How are you using BIS? BIS is offsite, and the devices don't touch Exchange. I would speculate that unless you have forwarding enabled on their mailboxes to go to their BIS SMTP address, you're out of luck unless you go dredging through IIS logs, which, even then, probably wouldn't provide everything you need.
Pat RichardMVP Plan for performance, and capacity takes care of itself. Plan for capacity, and suffer poor performance.
You can add an exchange address to BIS. You have to set it up through the web interface bis.eu.blackberry.com etc. BIS then uses OWA to get the emails and forwards them to the device.
"Anything that’s invented between when you’re fifteen and thirty-five is new and exciting and revolutionary, and you can probably get a career in it.
Anything invented after you’re thirty-five is against the natural order of things."
Right. Like biglebowski mentions, BIS connects to OWA - the devices don't.

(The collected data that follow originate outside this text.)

/-- In Ready the invariant is about the registers and the marks alone. -/
theorem inv_of_ready {s : State} (hs : s.seq = .ready) (hr : RegistersHeld (registers s)) (hb : s.busy = false)
    (hf : s.fault = none) (hm : s.refused = none) : Inv s where
  labelled := by simp [Seq.labelled, hs]
  busy_awaits := by simp [hb]
  await_flag := by simp [hs, Seq.awaitsCommand]
  after_flag := by simp [hs, Seq.afterCompletion]
  pending_busy := hr.pending_busy
  control_bytes := hr.control_bytes
  status_bytes := hr.status_bytes
  fault_mark := by simp [hf, hs]
  fault_absent := by simp [hf]
  refusal_mark := by simp [hm, hs]
  no_result := by simp [hs, Seq.running]
  driver := fun _ => .inl hs
  operation := operationHeld_rest (by rw [hs]; rfl)
  locals_held := by simp [localsHeld, hs]

/-- In Ready the invariant does not speak of the caller's calls and operands. -/
theorem Inv.presented {s u : State} (h : Inv s) (hs : s.seq = .ready) (hu : u.seq = .ready)
    (hreg : registers u = registers s) (hf : u.fault = s.fault) (hm : u.refused = s.refused) : Inv u :=
  inv_of_ready hu (hreg ▸ h.registers_held)
    ((congrArg Registers.busy hreg).trans (h.busy_of_quiet (by rw [hs]; rfl)))
    (hf.trans (h.fault_none (by simp [hs]))) (hm.trans (h.refused_none (by simp [hs])))

/-- A refusal in Ready (R123). -/
theorem Inv.refuse {s : State} (h : Inv s) (hs : s.seq = .ready) (r : Reason) : Inv (refuse r s) :=
  { labelled := trivial
    busy_awaits := by simp [h.busy_of_quiet (show s.seq.awaitsCommand = false by rw [hs]; rfl)]
    await_flag := fun hw => by cases hw
    after_flag := fun hc => by cases hc
    pending_busy := h.pending_busy
    control_bytes := h.control_bytes
    status_bytes := h.status_bytes
    fault_mark := by simp [h.fault_none (show s.seq ≠ .faulted by simp [hs])]
    fault_absent := h.fault_absent
    refusal_mark := by simp
    no_result := fun hr => by cases hr
    driver := fun _ => .inr (.inr rfl)
    operation := trivial
    locals_held := trivial }

/-- The peripheral's choice uses up what the invariant does not speak of. -/
theorem Inv.chosen {s : State} (h : Inv s) (ms : List PeripheralMove) (k : Nat) :
    Inv { s with script := ms, tick := k } := by
  cases h
  constructor <;> assumption

/-- The completion ends the command in flight and sets the flag (R125). -/
theorem Inv.complete {s : State} (h : Inv s) (st d : Byte) : Inv (complete st d s) :=
  { h with
    busy_awaits := fun hb => by cases hb
    await_flag := fun _ => rfl
    after_flag := fun _ => rfl
    pending_busy := rfl }

/-- Settles O50: a completion keeps the invariant by `Inv.complete`, a step of the sequencer by `Took.keeps_inv`. -/
theorem stepKeepsInv : Obligations.StepKeepsInv := by
  intro s t h hstep
  obtain ⟨ms, k, ⟨-, st, d, rfl⟩ | hseq⟩ := step_cases hstep
  · exact (h.chosen ms k).complete st d
  replace h := h.chosen ms k
  rcases sequencerStep_cases hseq with ⟨hs, -, rfl⟩ | ⟨c, rest, r, hs, -, -, rfl⟩ | ⟨c, rest, i, hs, -, hr, ht⟩ |
    ⟨op, l, -, hl, ht⟩
  · exact h.presented hs hs rfl rfl rfl
  · exact (h.presented (u := { s with script := ms, tick := k, calls := rest }) hs hs rfl rfl rfl).refuse hs r
  · exact ht.keeps_inv (labelsOf_of_request hr) (h.presented hs (by simpa using hs) (by simp; rfl) (by simp) (by simp))
  · exact ht.keeps_inv (List.ne_nil_of_mem hl) h

/-- Settles O49: nothing is written and no command is in flight at power-up. -/
theorem invAtReset : Obligations.InvAtReset :=
  inv_of_ready rfl ⟨rfl, fun _ hv => (by cases hv), fun _ hv => (by cases hv)⟩ rfl rfl rfl

end Sys2Proof.Machine
end

section
/-! SUPPORT. The statements about memory: the register accesses by address, the command bytes as control writes, the
peripheral's completion step, where a step's access goes, and the transfers label by label. -/

namespace Sys2Proof.Machine

/-! ## Register accesses by address -/

/-- An access outside the register map faults by its address (R42). -/
theorem access_elsewhere {a : Addr} (h : a ∉ [0x00B8#16, 0x00B9#16, 0x00BB#16, 0x00BC#16]) (v : Byte) (s : State) :
    memWrite a v s = .fault (.notInRegisterMap a) ∧ memRead a s = .error (.notInRegisterMap a) := by
  simp only [List.mem_cons, List.not_mem_nil, or_false, not_or] at h
  obtain ⟨h1, h2, h3, h4⟩ := h
  simp [memWrite, memRead, Config.twbrAddr, Config.twsrAddr, Config.twdrAddr, Config.twcrAddr, h1, h2, h3, h4]

/-- Everything a write can do when it answers a next state. -/
theorem memWrite_cases {a : Addr} {v : Byte} {s u : State} (h : memWrite a v s = .next u) :
    (a = Config.twbrAddr ∧ u = writeTwbr v s) ∨ (a = Config.twsrAddr ∧ u = writeTwsr v s) ∨
      (a = Config.twdrAddr ∧ u = writeTwdr v s) ∨ (a = Config.twcrAddr ∧ u = writeTwcr v s) := by
  unfold memWrite at h
  split at h
  · cases h; exact .inl ⟨‹_›, rfl⟩
  split at h
  · cases h; exact .inr (.inl ⟨‹_›, rfl⟩)
  split at h
  · cases h; exact .inr (.inr (.inl ⟨‹_›, rfl⟩))
  split at h
  · cases h; exact .inr (.inr (.inr ⟨‹_›, rfl⟩))
  · cases h

/-- Settles O7: the control write is `writeTwcr`, whose two cases are bit 7 of the byte. -/
theorem statusAndControlWrites : Obligations.StatusAndControlWrites := by
  intro v s
  refine ⟨memWrite_twsr v s, fun hv => ?_, fun hv => ?_⟩
  · exact (memWrite_twcr v s).trans (congrArg _ (writeTwcr_command hv s))
  · exact (memWrite_twcr v s).trans (congrArg _ (writeTwcr_plain hv s))

/-- Settles O8: the data write is `writeTwdr`, whose two cases are the flag. -/
theorem bitRateAndDataWrites : Obligations.BitRateAndDataWrites := by
  intro v s
  refine ⟨memWrite_twbr v s, fun hf => ?_, fun hf => ?_⟩
  · exact (memWrite_twdr v s).trans (congrArg _ (writeTwdr_ready hf v))
  · exact (memWrite_twdr v s).trans (congrArg _ (writeTwdr_lost hf v))

/-- Settles O9: a read answers the register's view, and bit 7 of the control view is the flag. -/
theorem registerReads : Obligations.RegisterReads := fun s =>
  ⟨memRead_twbr s, memRead_twsr s, memRead_twdr s, controlReadByte s, memRead_twcr s, controlReadByte_flag s⟩

/-- Settles O10: each of the three writes sets one field to the byte; the data write leaves the flag, so that the
second one sets it again. -/
theorem writesTwiceAsOnce : Obligations.WritesTwiceAsOnce := by
  rintro a v s t (rfl | rfl | ⟨rfl, hf⟩) hw
  · cases hw; rfl
  · cases hw; rfl
  · replace hw : .next (writeTwdr v s) = Host.Outcome.next t := hw
    rw [writeTwdr_ready hf] at hw
    cases hw
    exact congrArg _ (writeTwdr_ready (s := { s with twdr := v }) hf v)

/-! ## The command bytes -/

/-- Executing what a control byte decodes to is the write of that byte (R61, R74). -/
theorem exec_of_decodeCmd {v : Byte} {c : Instr} (h : decodeCmd v = .ok c) (s : State) :
    exec c s = .next (writeTwcr v s) := by
  unfold decodeCmd at h
  split at h
  case h_6 => cases h
  all_goals
    rename_i hv
    cases h
    rw [show v = BitVec.ofNat 8 v.toNat by simp, hv]
    rfl

/-- An instruction that is no operation of the sequencer writes its own byte; all but 0x04 are commands (R74). -/
theorem exec_of_no_labels {i : Instr} (h : labelsOf i = []) (s : State) :
    ∃ v, exec i s = .next (writeTwcr v s) ∧ (i = .cmdEnable → isCommand v = false) := by
  cases i with
  | cmdEnable => exact ⟨0x04#8, rfl, fun _ => by decide⟩
  | cmdStart => exact ⟨0xA4#8, rfl, fun hi => by cases hi⟩
  | cmdStop => exact ⟨0x94#8, rfl, fun hi => by cases hi⟩
  | cmdXfer => exact ⟨0x84#8, rfl, fun hi => by cases hi⟩
  | cmdXferAck => exact ⟨0xC4#8, rfl, fun hi => by cases hi⟩
  | _ => cases h

/-- The five fields a control write may change (R61). -/
theorem writeTwcr_frame (v : Byte) (s : State) :
    writeTwcr v s =
      { s with
        twcrWr := (writeTwcr v s).twcrWr, intFlag := (writeTwcr v s).intFlag, busy := (writeTwcr v s).busy,
        pending := (writeTwcr v s).pending, epoch := s.epoch + 1 } := by
  unfold writeTwcr
  split <;> rfl

/-- A command byte with bit 7 = 1 starts a command (R61). -/
theorem exec_of_command {v : Byte} {c : Instr} (h : decodeCmd v = .ok c) (hv : isCommand v = true) (s : State) :
    exec c s =
      .next
        { s with
          twcrWr := some v, intFlag := false, busy := true, pending := some (v, s.twdr), epoch := s.epoch + 1 } :=
  (exec_of_decodeCmd h s).trans (congrArg _ (writeTwcr_command hv s))

/-- Settles O26: each is the control write of its byte, and 0x04 alone has bit 7 = 0. -/
theorem commandBytes : Obligations.CommandBytes := fun s =>
  ⟨(exec_of_decodeCmd rfl s).trans (congrArg _ (writeTwcr_plain (by decide) s)), exec_of_command rfl (by decide) s,
    exec_of_command rfl (by decide) s, exec_of_command rfl (by decide) s, exec_of_command rfl (by decide) s⟩

/-! ## What a write leaves of the other addresses -/

/-- What a read answers is in the registers and `epoch` (R56, R57, R60, R62). -/
theorem memRead_of_registers {s t : State} (hr : registers t = registers s) (he : t.epoch = s.epoch) (a : Addr) :
    memRead a t = memRead a s :=
  memRead_congr (congrArg Registers.twbr hr) (congrArg Registers.twsrRd hr) (congrArg Registers.twdr hr)
    (congrArg Registers.intFlag hr) he

/-- A write leaves what every other address reads as (R55, R58, R59, R61). -/
theorem memRead_of_memWrite {a b : Addr} {v : Byte} {s u : State} (h : memWrite a v s = .next u) (hb : b ≠ a) :
    memRead b u = memRead b s := by
  rcases memWrite_cases h with ⟨rfl, rfl⟩ | ⟨rfl, rfl⟩ | ⟨rfl, rfl⟩ | ⟨rfl, rfl⟩ <;>
    simp [memRead, controlReadByte, hb]

/-- Settles O40: a command byte is a control write. -/
theorem frameOfCommandBytes : Obligations.FrameOfCommandBytes := by
  intro i s t hi hexec
  obtain ⟨v, hv, hplain⟩ := exec_of_no_labels hi s
  cases hv.symm.trans hexec
  refine ⟨writeTwcr_frame v s, fun he => ?_, fun a ha => memRead_of_memWrite (memWrite_twcr v s) ha⟩
  rw [writeTwcr_plain (hplain he)]
  exact ⟨rfl, rfl, rfl⟩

A better solution would be to use a third party solution that lets Blackberry devices connect via ActiveSync. MUCH MUCH MUCH lower disk I/O on your server.
Pat RichardMVP Plan for performance, and capacity takes care of itself. Plan for capacity, and suffer poor performance.
the problem is most of our 250 users are not allowed to use their personal blackberries to get their mail. But they are not fessing up to who they are - so I am hunting them.
Block BIS access at the firewall if NO ONE is supposed to be using them. I've done that before. Somewhere on the Blackberry site is a list of their server IPs.
For what it's worth, BIS/BES introduces a gain in IOPS of 3-7 times what a non-mobile or EAS equipped mailbox uses.
Pat RichardMVP Plan for performance, and capacity takes care of itself. Plan for capacity, and suffer poor performance.